Stored data entries

++++++++

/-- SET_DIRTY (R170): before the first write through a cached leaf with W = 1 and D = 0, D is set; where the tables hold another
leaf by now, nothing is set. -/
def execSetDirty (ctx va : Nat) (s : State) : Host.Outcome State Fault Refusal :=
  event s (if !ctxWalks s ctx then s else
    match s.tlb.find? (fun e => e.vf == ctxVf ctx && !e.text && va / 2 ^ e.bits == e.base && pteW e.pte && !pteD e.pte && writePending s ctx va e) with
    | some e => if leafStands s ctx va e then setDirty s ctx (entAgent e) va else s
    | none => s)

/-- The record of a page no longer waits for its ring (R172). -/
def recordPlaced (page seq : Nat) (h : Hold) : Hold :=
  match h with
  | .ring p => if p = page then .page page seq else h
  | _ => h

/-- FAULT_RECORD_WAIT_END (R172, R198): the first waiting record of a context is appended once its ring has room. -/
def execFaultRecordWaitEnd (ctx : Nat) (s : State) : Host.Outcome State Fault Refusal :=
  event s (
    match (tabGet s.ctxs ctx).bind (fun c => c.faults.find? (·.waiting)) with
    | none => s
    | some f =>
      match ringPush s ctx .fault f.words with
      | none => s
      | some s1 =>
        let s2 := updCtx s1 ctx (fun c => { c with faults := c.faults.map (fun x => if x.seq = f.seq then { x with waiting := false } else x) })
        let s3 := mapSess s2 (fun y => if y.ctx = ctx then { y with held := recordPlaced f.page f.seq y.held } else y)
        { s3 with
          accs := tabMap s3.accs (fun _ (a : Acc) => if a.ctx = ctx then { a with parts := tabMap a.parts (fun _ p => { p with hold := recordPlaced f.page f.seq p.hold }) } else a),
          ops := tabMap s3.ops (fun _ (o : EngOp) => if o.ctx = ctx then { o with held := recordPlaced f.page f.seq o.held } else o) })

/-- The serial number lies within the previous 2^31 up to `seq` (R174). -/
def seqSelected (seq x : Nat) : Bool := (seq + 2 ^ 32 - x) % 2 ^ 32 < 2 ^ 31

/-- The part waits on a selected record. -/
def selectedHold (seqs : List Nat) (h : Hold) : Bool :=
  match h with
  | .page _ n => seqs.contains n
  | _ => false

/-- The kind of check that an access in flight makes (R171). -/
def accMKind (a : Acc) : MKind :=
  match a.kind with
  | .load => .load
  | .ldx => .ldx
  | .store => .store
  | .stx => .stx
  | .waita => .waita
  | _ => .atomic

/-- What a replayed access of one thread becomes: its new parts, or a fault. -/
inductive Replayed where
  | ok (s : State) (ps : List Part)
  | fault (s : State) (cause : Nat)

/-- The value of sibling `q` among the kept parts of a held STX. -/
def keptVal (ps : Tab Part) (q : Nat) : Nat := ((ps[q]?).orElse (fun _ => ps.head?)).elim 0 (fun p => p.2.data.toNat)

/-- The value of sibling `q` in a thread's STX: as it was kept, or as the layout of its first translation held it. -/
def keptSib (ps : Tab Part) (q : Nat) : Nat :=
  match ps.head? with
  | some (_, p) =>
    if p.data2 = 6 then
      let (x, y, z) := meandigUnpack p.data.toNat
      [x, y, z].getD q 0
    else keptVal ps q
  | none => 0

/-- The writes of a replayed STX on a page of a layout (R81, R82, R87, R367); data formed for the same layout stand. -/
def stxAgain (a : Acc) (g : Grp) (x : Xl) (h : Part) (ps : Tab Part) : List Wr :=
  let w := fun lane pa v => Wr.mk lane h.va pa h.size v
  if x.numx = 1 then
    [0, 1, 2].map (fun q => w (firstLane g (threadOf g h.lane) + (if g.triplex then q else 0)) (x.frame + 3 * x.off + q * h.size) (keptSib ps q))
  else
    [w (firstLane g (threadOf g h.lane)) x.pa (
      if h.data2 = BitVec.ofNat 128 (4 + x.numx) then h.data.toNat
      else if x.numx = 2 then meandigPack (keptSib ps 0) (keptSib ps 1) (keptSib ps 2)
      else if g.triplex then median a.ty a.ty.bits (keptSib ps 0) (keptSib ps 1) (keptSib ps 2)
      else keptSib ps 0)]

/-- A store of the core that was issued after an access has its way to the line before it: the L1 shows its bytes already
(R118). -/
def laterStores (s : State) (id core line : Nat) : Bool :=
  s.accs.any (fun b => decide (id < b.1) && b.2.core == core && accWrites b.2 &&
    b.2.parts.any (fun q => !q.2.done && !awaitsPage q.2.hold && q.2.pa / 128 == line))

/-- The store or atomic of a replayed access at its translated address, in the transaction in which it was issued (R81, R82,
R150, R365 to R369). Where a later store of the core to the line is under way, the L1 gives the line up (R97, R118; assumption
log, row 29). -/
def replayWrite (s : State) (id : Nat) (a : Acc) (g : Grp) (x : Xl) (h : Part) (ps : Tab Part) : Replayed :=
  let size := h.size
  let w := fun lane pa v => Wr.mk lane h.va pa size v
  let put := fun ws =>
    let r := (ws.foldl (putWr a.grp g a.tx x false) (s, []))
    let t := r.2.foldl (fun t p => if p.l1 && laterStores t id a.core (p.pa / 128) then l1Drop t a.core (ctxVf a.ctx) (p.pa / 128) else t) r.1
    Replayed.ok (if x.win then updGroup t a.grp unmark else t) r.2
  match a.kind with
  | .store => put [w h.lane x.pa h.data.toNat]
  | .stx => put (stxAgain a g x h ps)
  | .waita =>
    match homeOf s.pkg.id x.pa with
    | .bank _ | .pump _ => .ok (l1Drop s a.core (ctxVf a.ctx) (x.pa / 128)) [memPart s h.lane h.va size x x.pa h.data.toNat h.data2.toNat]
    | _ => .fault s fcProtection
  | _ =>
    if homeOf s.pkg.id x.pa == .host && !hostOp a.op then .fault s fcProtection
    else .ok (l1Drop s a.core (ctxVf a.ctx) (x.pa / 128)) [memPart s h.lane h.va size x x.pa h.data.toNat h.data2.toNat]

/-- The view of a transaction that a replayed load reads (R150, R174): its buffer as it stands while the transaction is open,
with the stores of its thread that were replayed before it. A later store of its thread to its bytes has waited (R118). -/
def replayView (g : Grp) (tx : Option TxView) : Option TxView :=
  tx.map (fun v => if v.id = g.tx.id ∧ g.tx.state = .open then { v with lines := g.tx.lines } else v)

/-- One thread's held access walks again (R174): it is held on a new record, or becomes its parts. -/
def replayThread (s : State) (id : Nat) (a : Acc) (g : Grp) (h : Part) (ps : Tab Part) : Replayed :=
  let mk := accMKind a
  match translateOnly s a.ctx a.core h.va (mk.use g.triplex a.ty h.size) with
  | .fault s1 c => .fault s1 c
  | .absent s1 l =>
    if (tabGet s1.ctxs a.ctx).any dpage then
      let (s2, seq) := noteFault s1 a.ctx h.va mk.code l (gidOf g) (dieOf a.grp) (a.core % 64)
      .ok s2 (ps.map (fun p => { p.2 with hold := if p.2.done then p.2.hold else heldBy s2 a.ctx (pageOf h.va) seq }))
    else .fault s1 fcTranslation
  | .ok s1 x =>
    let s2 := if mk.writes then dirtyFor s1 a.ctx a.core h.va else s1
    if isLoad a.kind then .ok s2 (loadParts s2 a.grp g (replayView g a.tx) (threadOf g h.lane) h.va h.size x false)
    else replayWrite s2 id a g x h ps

++++++++

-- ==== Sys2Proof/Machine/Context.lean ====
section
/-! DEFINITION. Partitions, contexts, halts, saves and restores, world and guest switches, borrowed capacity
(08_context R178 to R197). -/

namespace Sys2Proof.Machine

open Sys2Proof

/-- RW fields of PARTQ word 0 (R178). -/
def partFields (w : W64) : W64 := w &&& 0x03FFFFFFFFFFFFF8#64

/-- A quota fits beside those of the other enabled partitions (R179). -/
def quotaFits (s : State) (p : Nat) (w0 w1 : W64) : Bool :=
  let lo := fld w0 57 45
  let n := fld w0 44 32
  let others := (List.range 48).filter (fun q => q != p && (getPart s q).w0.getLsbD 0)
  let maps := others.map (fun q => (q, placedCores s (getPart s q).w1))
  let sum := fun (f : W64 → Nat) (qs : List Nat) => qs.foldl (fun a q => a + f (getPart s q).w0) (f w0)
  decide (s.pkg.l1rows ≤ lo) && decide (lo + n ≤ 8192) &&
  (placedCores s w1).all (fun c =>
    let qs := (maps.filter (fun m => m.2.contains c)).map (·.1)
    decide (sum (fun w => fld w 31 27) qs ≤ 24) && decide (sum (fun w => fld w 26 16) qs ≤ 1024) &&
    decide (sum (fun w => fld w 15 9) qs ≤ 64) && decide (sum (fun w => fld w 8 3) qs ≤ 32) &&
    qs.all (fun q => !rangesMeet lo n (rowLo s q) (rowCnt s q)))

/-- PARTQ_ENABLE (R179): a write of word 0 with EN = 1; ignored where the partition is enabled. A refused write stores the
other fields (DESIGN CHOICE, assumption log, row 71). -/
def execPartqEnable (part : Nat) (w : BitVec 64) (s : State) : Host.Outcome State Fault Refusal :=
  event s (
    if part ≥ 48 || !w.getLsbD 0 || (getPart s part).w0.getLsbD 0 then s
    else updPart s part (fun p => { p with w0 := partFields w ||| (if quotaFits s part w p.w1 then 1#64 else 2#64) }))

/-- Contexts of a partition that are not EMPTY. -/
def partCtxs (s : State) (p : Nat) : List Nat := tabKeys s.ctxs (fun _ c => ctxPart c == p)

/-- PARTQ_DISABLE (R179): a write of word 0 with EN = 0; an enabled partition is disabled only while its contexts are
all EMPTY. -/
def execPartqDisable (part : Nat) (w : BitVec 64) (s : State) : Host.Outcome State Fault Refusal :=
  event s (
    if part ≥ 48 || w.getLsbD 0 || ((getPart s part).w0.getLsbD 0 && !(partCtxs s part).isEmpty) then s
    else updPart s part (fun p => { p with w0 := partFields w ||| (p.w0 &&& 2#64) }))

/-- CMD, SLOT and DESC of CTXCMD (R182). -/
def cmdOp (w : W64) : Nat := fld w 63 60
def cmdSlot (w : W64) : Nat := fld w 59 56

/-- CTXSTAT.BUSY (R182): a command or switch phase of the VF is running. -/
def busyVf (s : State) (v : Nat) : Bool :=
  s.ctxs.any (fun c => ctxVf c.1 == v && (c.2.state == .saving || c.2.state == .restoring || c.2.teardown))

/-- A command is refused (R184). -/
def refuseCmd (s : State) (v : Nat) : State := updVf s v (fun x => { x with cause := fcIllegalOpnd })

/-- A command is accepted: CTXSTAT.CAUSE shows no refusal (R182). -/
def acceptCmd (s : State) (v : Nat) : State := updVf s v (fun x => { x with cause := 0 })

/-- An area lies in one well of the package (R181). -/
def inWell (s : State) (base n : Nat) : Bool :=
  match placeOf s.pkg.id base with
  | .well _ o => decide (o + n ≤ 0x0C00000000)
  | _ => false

++++++++

* To do: Copy out all lines above that include the string "before".

* Answer space:
/-- SET_DIRTY (R170): before the first write through a cached leaf with W = 1 and D = 0, D is set; where the tables hold another
/-- A store of the core that was issued after an access has its way to the line before it: the L1 shows its bytes already
with the stores of its thread that were replayed before it. A later store of its thread to its bytes has waited (R118). -/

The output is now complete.